To be honest companies practically incentivize having no moral compass and lying to succeed. Every major company's executives incorporate lying judiciously to their employees and their users alike and encourage their reports to lie to theirs and so on. Adhering to complete honesty is a one way ticket to HR.
Sit on any all-hands call for a major company and it is practically guaranteed large chunks of the presentation will be executive gaslighting of its own employees with info that is objectively false or a misrepresentation. You will also never get a real answer to actual hard questions (especially if it is on the topic of something that may negatively affect workers) which is essentially lying by omission.
It doesn't help that we have now proven that you can lie all the way to the seat of being president of the united states.
That said - whether we like it or not, we are now a culture built on lying.
This matches my own personal experience of corporate America, and is one of the primary reasons I left.
And it’s not just the lying that’s the problem - it’s the lack of critical thinking, the gullibility, the willingness to suspend disbelief and give benefit of the doubt and credit where it’s not due, amongst those being lied to, be they employees, or voters.
The way out is to see through it, to question it, and to stop acquiescing to it.
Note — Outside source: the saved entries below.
@[simp] theorem activateTongs_course (s : Hw) (sec : TngSec) : (s.activateTongs sec).course = s.course := by
  unfold Hw.activateTongs
  simp

@[simp] theorem activateRed_course (s : Hw) : s.activateRed.course = s.course := by
  unfold Hw.activateRed
  simp

@[simp] theorem activateBwd_course (s : Hw) : s.activateBwd.course = s.course := by
  unfold Hw.activateBwd
  dsimp only
  split <;> simp

@[simp] theorem writeSlots_course (s : Hw) (b : BwdSec) : (s.writeSlots b).course = s.course := by
  unfold Hw.writeSlots
  simp

@[simp] theorem activateSlots_course (s : Hw) (b : BwdSec) : (s.activateSlots b).course = s.course := by
  unfold Hw.activateSlots
  simp

@[simp] theorem rampTo_course (s : Hw) (f w : Nat) : (s.rampTo f w).course = s.course := by
  unfold Hw.rampTo
  simp

@[simp] theorem startField_course (s : Hw) (d f : Nat) : (s.startField d f).course = s.course := by
  unfold Hw.startField
  simp

@[simp] theorem startWork_course (s : Hw) (b : Billet) : (s.startWork b).course = s.course := by
  unfold Hw.startWork
  simp

@[simp] theorem writePhases_course (s : Hw) : s.writePhases.course = s.course := by
  unfold Hw.writePhases
  split <;> simp

@[simp] theorem initPhases_course (s : Hw) : s.initPhases.course = s.course := by
  unfold Hw.initPhases
  simp

@[simp] theorem writeCtxTable_course (s : Hw) : s.writeCtxTable.course = s.course := by
  unfold Hw.writeCtxTable
  split <;> simp

@[simp] theorem setReq_course (s : Hw) (e : Nat) (r : SpanReq) : (s.setReq e r).course = s.course := by
  unfold Hw.setReq
  simp

/-! ## Span requests -/

@[simp] theorem windowDone_course (s : Hw) (r : SpanReq) (status : Nat) (data : List Byte) :
    (s.windowDone r status data).course = s.course := by
  unfold Hw.windowDone
  simp

@[simp] theorem runFences_course (s : Hw) (e : Nat) : (s.runFences e).course = s.course := by
  unfold Hw.runFences
  simp

@[simp] theorem spanFault_course (s : Hw) (r : SpanReq) (status : Nat) : (s.spanFault r status).course = s.course := by
  unfold Hw.spanFault
  simp

@[simp] theorem spanComplete_course (s : Hw) (e : Nat) (r : SpanReq) (status : Nat) (data : List Byte) (old : W64) :
    (s.spanComplete e r status data old).course = s.course := by
  unfold Hw.spanComplete
  simp

@[simp] theorem leashDrop_course (s : Hw) (p : Nat) (recorded : Bool) (header : List Byte) :
    (s.leashDrop p recorded header).course = s.course := by
  unfold Hw.leashDrop
  simp

@[simp] theorem sendLoan_course (s : Hw) (e : Nat) (r : SpanReq) (addr : Nat) : (s.sendLoan e r addr).course = s.course := by
  unfold Hw.sendLoan
  dsimp only
  repeat' split
  all_goals simp

@[simp] theorem markDirty_course (s : Hw) (off n : Nat) : (s.markDirty off n).course = s.course := by
  unfold Hw.markDirty
  simp

@[simp] theorem noHome_course (s : Hw) (src off n access : Nat) : (s.noHome src off n access).course = s.course := by
  unfold Hw.noHome
  simp

@[simp] theorem spanStore_course (s : Hw) (src off : Nat) (bs : List Byte) : (s.spanStore src off bs).1.course = s.course := by
  unfold Hw.spanStore
  dsimp only
  split <;> simp

@[simp] theorem spanLoad_course (s : Hw) (src off n : Nat) : (s.spanLoad src off n).1.course = s.course := by
  unfold Hw.spanLoad
  dsimp only
  split <;> simp

@[simp] theorem journalInsert_course (s : Hw) (e : JEntry) : (s.journalInsert e).course = s.course := by
  unfold Hw.journalInsert
  simp

@[simp] theorem atomicApply_course (s : Hw) (a : AtomicReq) : (s.atomicApply a).1.course = s.course := by
  unfold Hw.atomicApply
  dsimp only
  repeat' split
  all_goals simp

@[simp] theorem serveOwn_course (s : Hw) (e : Nat) (r : SpanReq) : (s.serveOwn e r).course = s.course := by
  unfold Hw.serveOwn
  dsimp only
  split <;> simp

@[simp] theorem sendReq_course (s : Hw) (e : Nat) (r : SpanReq) : (s.sendReq e r).course = s.course := by
  unfold Hw.sendReq
  dsimp only
  repeat' split
  all_goals simp

@[simp] theorem leave_course (s : Hw) (e : Nat) (r : SpanReq) : (s.leave e r).course = s.course := by
  unfold Hw.leave
  simp

@[simp] theorem runEngine_course (s : Hw) (e : Nat) (flags : Bool) : (s.runEngine e flags).course = s.course := by
  unfold Hw.runEngine
  refine foldl_course (fun t r => ?_) _ s
  dsimp only
  split <;> simp

/-! ## Pages lost, entries committed -/

@[simp] theorem takeUp_course (s : Hw) (e stroke beat : Nat) : (s.takeUp e stroke beat).course = s.course := by
  unfold Hw.takeUp
  simp

@[simp] theorem setWslot_course (s : Hw) (w : Nat) (x : Wslot) : (s.setWslot w x).course = s.course := by
  unfold Hw.setWslot
  simp

@[simp] theorem failFill_course (s : Hw) (w : Nat) : (s.failFill w).course = s.course := by
  unfold Hw.failFill
  simp

@[simp] theorem expertChange_course (s : Hw) (r : ResRec) (p : Nat) (usable : Bool) :
    (s.expertChange r p usable).course = s.course := by
  unfold Hw.expertChange
  simp

@[simp] theorem uncontain_course (s : Hw) (i : RecIn) : (s.uncontain i).course = s.course := by
  unfold Hw.uncontain
  simp

@[simp] theorem openRecovery_course (s : Hw) (b : Nat × Nat) (i : RecIn) (failed : Nat) :
    (s.openRecovery b i failed).course = s.course := by
  unfold Hw.openRecovery
  dsimp only
  repeat' split
  all_goals simp

@[simp] theorem loseWeight_course (s : Hw) (p serial : Nat) (read : Option (Nat × Nat)) :
    (s.loseWeight p serial read).course = s.course := by
  unfold Hw.loseWeight
  dsimp only
  repeat' split
  all_goals simp

@[simp] theorem dropRef_course (s : Hw) (k : KvSec) (i : Nat) : (s.dropRef k i).course = s.course := by
  unfold Hw.dropRef
  simp

@[simp] theorem nodePut_course (s : Hw) (n off w v : Nat) : (s.nodePut n off w v).course = s.course := by
  unfold Hw.nodePut
  simp

@[simp] theorem evictNode_course (s : Hw) (k : KvSec) (n : Nat) : (s.evictNode k n).course = s.course := by
  unfold Hw.evictNode
  simp

@[simp] theorem loseKv_course (s : Hw) (p : Nat) : (s.loseKv p).course = s.course := by
  unfold Hw.loseKv
  split <;> simp

@[simp] theorem pageLost_course (s : Hw) (p : Nat) (read : Option (Nat × Nat)) : (s.pageLost p read).course = s.course := by
  unfold Hw.pageLost
  dsimp only
  repeat' split
  all_goals simp

@[simp] theorem reapLoans_course (s : Hw) : s.reapLoans.course = s.course := by
  unfold Hw.reapLoans
  simp

@[simp] theorem commitEntries_course (s : Hw) (t : Nat × Nat) : (s.commitEntries t).course = s.course := by
  unfold Hw.commitEntries
  simp

@[simp] theorem putTrail_course (s : Hw) (bs : List Byte) : (s.putTrail bs).course = s.course := by
  unfold Hw.putTrail
  simp

@[simp] theorem commitTrail_course (s : Hw) (bs : List Byte) : (s.commitTrail bs).course = s.course := by
  unfold Hw.commitTrail
  simp

@[simp] theorem postStroke_course (s : Hw) (stroke : Nat) : (s.postStroke stroke).course = s.course := by
  unfold Hw.postStroke
  simp

@[simp] theorem resetRequests_course (s : Hw) (c : Nat) : (s.resetRequests c).course = s.course := by
  unfold Hw.resetRequests
  simp

@[simp] theorem dropUntaken_course (s : Hw) (e stroke beat : Nat) : (s.dropUntaken e stroke beat).course = s.course := by
  unfold Hw.dropUntaken
  simp

@[simp] theorem setInst_course (s : Hw) (e : Nat) (i : Inst) : (s.setInst e i).course = s.course := by
  unfold Hw.setInst
  simp

@[simp] theorem undoInst_course (s : Hw) (e : Nat) (i : Inst) (t : Nat × Nat) : (s.undoInst e i t).course = s.course := by
  unfold Hw.undoInst
  simp

@[simp] theorem undoEntries_course (s : Hw) (t : Nat × Nat) : (s.undoEntries t).course = s.course := by
  unfold Hw.undoEntries
  simp

@[simp] theorem discardBeats_course (s : Hw) (beats : List (Nat × Nat)) : (s.discardBeats beats).course = s.course := by
  unfold Hw.discardBeats
  simp

@[simp] theorem spanLoadAny_course (s : Hw) (src off n : Nat) : (s.spanLoadAny src off n).1.course = s.course :=
  List.foldlRecOn _ _ (motive := fun r : Hw × List Byte × SpanStatus => r.1.course = s.course) rfl fun r hr _ _ =>
    (spanLoad_course r.1 _ _ _).trans hr

@[simp] theorem readSpan_course (s : Hw) (addr n : Nat) : (s.readSpan addr n).1.course = s.course := by
  unfold Hw.readSpan
  split <;> simp

@[simp] theorem drawn_course (s : Hw) : s.drawn.course = s.course := by
  unfold Hw.drawn
  simp

@[simp] theorem activateArbs_course (s : Hw) (sec : Option ArbSec) : (s.activateArbs sec).course = s.course := by
  unfold Hw.activateArbs
  split
  · exact foldl_course (fun _ _ => onFld_course ..) _ _
  · refine (foldl_course (fun t e => ?_) _ _).trans (foldl_course (fun _ _ => onFld_course ..) _ _)
    exact foldl_course (fun u f => foldl_course (fun v i => setArb_course ..) _ u) _ t

@[simp] theorem rampBack_course (s : Hw) : s.rampBack.course = s.course := by
  unfold Hw.rampBack
  simp

@[simp] theorem dropLoaded_course (s : Hw) : s.dropLoaded.course = s.course := by
  unfold Hw.dropLoaded
  simp

@[simp] theorem dropArmed_course (s : Hw) : s.dropArmed.course = s.course := by
  unfold Hw.dropArmed
  simp

/-! ## The units at a stroke boundary -/

@[simp] theorem biasBoundary_course (s : Hw) (h : Nat) : (s.biasBoundary h).course = s.course := by
  unfold Hw.biasBoundary
  dsimp only
  repeat' split
  all_goals simp

@[simp] theorem completeInst_course (s : Hw) (e : Nat) (i : Inst) (status : Nat) :
    (s.completeInst e i status).course = s.course := by
  unfold Hw.completeInst
  simp

@[simp] theorem deadline_course (s : Hw) (e : Nat) (b : Bucket) (g : RedGroup) (i : Inst) :
    (s.deadline e b g i).course = s.course := by
  unfold Hw.deadline
  simp

@[simp] theorem sendGradOut_course (s : Hw) (b : Bucket) (i : Inst) (shard : Nat) (vs : List W32) :
    (s.sendGradOut b i shard vs).course = s.course := by
  unfold Hw.sendGradOut
  simp

@[simp] theorem instBoundary_course (s : Hw) (e : Nat) (r : RedSec) (i : Inst) : (s.instBoundary e r i).course = s.course := by
  unfold Hw.instBoundary
  dsimp only
  repeat' split
  all_goals simp

@[simp] theorem redBoundary_course (s : Hw) : s.redBoundary.course = s.course := by
  unfold Hw.redBoundary
  split <;> simp

@[simp] theorem releaseOne_course (s : Hw) (p req : Nat) : (s.releaseOne p req).course = s.course := by
  unfold Hw.releaseOne
  simp

@[simp] theorem releaseAll_course (s : Hw) : s.releaseAll.course = s.course := by
  unfold Hw.releaseAll
  simp

@[simp] theorem planBoundary_course (s : Hw) : s.planBoundary.course = s.course := by
  unfold Hw.planBoundary
  refine (foldl_course (fun t p => ?_) _ _).trans rfl
  split <;> simp

@[simp] theorem memCopy_course (s : Hw) (src dst n : Nat) : (s.memCopy src dst n).course = s.course := by
  unfold Hw.memCopy
  simp

@[simp] theorem switchOrder_course (s : Hw) (o : Order) : (s.switchOrder o).course = s.course := by
  unfold Hw.switchOrder
  dsimp only
  repeat' split
  all_goals simp

@[simp] theorem judgeEvict_course (s : Hw) (o : Order) (retire : Bool) (now : List (Nat × Nat)) :
    (s.judgeEvict o retire now).course = s.course := by
  unfold Hw.judgeEvict
  dsimp only
  repeat' split
  all_goals simp

@[simp] theorem writeChanges_course (s : Hw) : s.writeChanges.course = s.course := by
  unfold Hw.writeChanges
  refine (foldl_course (fun t c => ?_) _ _).trans rfl
  split <;> simp

@[simp] theorem retryWaiting_course (s : Hw) : s.retryWaiting.course = s.course := by
  unfold Hw.retryWaiting
  extract_lets again waiting
  have tried : again.course = s.course := by
    refine foldl_course (fun t o => ?_) _ s
    split <;> simp
  split
  · exact tried
  · refine (foldl_course (fun t a => ?_) _ _).trans ((raise_course _ 24).trans tried)
    split <;> simp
If we all do that, the liars will never ascend to the positions of power we have allowed them to have over us today.
Are now? I mentioned Thomas More to show that this exact same thing happened 500 years ago. The whole point of the movie A Man For All Seasons is to show that this is always how it has been throughout human history, and that only a few people stand out as putting the truth higher than their own interests, such as Thomas More and Joan of Arc, which deeply impress even non-religious people like Robert Bolt and Mark Twain.
The 1988 one stars Charlton Heston as Thomas More and was a made for TV movie based on the original 1965 play by Robert Bolt. Very, very good. Different from the 1966 movie. But both good in different ways. Neither is better.
Don't we all? This is one of the very basic human needs. Since they don't need to worry about food and shelter, they focus on social status and entertainment.
Gary: "Sorry, YC is a pretty big place and I can't be all places at all times"
User: "I'm confused. why did you fund it then?"
Gary: "We're a partnership of 15 general partners"
Seemed to me like he was apoligizing for admitting them. However I see now he also added "I wouldn't count them out, one questionable video does not mean someone is bad". Maybe I misread it.